• **Task**: Your answer consists of the lines in the data that contain "parameters". Copy each of them.
============================================================
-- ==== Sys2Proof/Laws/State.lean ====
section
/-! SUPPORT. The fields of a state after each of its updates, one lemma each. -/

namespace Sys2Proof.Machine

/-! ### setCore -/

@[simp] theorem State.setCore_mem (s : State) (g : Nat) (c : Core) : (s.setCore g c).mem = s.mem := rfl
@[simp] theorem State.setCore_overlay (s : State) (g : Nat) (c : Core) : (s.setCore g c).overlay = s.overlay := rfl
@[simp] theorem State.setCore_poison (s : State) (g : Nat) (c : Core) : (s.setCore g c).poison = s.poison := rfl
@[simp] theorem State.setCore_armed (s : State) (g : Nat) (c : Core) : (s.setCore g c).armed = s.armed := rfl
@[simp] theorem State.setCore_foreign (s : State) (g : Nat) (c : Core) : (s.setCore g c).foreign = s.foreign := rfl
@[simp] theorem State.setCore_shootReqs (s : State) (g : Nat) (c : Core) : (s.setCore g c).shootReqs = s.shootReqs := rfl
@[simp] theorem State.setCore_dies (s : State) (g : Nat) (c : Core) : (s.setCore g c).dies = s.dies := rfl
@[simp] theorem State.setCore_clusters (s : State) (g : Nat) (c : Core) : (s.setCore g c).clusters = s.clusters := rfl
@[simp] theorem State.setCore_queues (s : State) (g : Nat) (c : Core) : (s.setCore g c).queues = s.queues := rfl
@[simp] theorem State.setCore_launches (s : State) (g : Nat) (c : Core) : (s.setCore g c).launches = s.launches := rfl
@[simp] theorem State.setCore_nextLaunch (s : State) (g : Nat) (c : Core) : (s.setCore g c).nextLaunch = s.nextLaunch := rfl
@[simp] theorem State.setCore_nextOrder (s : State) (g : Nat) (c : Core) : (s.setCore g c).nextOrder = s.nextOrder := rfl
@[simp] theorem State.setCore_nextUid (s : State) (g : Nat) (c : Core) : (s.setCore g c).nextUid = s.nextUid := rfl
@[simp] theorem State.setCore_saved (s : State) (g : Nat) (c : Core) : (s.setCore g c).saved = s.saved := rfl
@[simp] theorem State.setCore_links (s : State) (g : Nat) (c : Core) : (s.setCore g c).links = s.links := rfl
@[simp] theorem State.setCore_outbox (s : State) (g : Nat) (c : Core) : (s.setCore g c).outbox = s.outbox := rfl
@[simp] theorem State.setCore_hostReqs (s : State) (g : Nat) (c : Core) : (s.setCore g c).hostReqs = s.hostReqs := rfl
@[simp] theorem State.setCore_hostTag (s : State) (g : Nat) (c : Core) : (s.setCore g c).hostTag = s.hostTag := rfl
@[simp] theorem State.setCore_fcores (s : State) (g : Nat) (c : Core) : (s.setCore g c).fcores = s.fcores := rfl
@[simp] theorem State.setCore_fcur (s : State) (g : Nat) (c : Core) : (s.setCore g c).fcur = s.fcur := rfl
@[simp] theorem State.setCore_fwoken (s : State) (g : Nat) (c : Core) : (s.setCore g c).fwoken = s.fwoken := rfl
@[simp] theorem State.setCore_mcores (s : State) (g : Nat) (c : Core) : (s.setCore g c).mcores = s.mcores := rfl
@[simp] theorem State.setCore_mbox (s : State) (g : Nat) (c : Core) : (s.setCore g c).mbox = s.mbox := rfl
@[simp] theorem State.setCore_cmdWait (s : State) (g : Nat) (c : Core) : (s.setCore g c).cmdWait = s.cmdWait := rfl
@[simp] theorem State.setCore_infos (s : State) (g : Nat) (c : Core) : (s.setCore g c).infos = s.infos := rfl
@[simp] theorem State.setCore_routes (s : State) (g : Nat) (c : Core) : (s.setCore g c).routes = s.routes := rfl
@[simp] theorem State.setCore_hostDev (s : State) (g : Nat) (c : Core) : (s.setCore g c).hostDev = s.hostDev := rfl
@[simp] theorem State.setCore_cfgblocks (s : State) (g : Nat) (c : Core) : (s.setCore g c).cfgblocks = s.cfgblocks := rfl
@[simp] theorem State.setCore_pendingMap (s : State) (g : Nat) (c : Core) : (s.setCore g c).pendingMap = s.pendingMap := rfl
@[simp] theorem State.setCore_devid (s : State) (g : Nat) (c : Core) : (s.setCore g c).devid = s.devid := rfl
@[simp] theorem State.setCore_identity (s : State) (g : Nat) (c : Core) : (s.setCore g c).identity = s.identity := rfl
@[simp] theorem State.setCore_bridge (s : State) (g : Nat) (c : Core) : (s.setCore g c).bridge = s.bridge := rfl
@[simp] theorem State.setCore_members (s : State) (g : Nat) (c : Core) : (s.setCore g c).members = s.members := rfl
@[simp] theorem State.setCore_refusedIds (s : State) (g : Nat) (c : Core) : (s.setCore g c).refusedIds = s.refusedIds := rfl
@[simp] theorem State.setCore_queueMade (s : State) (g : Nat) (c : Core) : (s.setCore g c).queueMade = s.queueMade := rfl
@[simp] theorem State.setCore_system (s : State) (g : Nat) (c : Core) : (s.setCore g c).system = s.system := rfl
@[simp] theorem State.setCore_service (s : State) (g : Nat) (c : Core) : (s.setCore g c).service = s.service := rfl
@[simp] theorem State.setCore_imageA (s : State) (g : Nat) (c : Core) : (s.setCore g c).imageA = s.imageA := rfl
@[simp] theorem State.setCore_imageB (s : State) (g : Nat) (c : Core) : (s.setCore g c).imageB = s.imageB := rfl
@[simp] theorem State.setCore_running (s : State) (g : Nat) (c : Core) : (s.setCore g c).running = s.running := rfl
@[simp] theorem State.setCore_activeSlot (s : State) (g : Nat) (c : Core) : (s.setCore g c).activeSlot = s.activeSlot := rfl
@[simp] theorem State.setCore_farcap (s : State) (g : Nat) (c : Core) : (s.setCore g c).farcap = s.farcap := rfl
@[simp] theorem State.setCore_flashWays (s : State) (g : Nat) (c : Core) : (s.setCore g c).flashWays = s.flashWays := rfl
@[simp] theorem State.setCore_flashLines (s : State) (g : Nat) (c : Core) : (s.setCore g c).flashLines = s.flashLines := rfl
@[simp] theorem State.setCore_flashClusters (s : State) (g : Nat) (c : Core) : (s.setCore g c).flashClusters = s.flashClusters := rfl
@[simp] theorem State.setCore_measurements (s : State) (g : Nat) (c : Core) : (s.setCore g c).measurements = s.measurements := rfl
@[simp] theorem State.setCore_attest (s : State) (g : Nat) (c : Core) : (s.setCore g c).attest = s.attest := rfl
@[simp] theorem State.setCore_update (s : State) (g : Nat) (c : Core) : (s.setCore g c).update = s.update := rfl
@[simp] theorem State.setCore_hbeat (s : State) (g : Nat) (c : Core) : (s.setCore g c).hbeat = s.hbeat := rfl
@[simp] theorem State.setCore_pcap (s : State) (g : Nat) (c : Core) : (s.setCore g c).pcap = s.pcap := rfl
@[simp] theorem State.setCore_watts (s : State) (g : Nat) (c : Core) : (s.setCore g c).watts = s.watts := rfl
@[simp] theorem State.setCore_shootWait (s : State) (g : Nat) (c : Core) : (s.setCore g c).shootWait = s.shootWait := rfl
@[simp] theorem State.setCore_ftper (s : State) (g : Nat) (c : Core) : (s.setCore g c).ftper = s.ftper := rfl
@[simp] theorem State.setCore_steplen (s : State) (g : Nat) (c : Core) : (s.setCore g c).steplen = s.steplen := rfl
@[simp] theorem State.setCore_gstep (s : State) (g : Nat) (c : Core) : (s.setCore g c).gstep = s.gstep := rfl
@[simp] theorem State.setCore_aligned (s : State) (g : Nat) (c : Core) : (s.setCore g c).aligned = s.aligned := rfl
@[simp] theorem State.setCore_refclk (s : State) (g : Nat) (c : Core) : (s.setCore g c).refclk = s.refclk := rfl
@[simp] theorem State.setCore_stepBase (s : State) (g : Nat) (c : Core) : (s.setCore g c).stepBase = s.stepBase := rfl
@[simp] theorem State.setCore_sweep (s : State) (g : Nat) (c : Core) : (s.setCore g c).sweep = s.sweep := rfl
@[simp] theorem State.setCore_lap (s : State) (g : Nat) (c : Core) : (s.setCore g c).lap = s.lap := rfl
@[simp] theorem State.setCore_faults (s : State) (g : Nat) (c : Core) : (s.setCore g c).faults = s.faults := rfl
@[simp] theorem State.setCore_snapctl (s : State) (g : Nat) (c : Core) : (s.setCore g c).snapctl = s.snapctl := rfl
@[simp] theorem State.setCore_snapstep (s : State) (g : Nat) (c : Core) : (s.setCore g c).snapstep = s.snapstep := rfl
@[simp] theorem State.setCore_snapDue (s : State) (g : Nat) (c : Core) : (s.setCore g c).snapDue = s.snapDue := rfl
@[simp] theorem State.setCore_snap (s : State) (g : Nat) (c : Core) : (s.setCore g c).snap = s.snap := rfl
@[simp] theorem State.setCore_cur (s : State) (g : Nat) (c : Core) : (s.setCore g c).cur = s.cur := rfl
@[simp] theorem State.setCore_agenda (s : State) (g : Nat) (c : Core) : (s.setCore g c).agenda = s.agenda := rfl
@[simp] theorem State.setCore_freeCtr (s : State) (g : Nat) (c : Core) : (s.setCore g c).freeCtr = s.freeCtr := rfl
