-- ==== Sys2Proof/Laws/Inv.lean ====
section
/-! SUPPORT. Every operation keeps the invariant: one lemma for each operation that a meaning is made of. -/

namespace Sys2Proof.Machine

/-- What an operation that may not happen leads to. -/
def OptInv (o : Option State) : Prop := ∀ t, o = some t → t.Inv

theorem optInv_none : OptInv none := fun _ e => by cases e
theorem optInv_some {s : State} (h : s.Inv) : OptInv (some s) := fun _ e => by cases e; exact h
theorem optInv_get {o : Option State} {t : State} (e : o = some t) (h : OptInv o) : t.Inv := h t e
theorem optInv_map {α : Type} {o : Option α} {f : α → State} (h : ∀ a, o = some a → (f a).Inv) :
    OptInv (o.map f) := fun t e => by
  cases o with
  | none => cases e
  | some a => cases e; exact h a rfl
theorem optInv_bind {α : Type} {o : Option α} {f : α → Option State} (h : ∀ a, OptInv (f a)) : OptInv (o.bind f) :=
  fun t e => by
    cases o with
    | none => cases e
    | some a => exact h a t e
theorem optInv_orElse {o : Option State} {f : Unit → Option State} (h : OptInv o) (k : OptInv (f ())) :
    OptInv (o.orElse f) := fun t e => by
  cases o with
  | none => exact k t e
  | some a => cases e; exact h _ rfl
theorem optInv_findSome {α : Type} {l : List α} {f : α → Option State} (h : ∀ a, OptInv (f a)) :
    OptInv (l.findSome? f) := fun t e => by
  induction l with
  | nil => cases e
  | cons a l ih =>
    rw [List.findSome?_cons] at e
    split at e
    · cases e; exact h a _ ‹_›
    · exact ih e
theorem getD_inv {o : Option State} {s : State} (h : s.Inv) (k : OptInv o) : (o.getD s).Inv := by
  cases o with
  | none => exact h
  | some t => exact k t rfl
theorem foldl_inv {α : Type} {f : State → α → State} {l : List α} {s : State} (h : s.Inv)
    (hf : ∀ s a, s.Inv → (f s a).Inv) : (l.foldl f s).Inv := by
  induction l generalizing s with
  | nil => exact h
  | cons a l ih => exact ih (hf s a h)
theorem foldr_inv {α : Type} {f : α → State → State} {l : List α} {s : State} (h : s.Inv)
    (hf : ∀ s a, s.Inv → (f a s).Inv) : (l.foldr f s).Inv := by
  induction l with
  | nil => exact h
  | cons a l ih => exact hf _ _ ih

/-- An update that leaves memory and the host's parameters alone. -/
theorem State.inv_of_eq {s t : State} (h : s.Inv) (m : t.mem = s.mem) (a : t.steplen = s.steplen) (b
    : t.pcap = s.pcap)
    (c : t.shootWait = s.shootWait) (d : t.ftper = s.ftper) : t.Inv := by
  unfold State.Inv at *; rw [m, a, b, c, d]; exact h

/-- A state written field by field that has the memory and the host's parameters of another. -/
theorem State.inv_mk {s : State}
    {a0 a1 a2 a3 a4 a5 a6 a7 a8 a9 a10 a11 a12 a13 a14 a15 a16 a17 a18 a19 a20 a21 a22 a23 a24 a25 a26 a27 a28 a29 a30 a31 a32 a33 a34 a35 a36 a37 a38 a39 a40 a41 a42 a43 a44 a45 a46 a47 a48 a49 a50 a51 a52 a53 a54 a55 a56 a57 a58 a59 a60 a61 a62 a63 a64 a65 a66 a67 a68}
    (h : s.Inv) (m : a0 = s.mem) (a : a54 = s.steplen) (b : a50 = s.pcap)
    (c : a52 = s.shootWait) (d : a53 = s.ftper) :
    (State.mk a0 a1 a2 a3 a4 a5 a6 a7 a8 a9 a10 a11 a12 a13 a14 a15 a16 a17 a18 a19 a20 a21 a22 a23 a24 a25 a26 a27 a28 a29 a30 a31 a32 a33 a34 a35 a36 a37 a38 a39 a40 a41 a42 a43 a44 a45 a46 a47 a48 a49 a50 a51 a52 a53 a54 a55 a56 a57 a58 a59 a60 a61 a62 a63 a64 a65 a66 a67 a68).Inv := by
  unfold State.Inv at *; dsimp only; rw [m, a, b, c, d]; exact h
============================================================
• **Result**:
/-- An update that leaves memory and the host's parameters alone. -/
/-- A state written field by field that has the memory and the host's parameters of another. -/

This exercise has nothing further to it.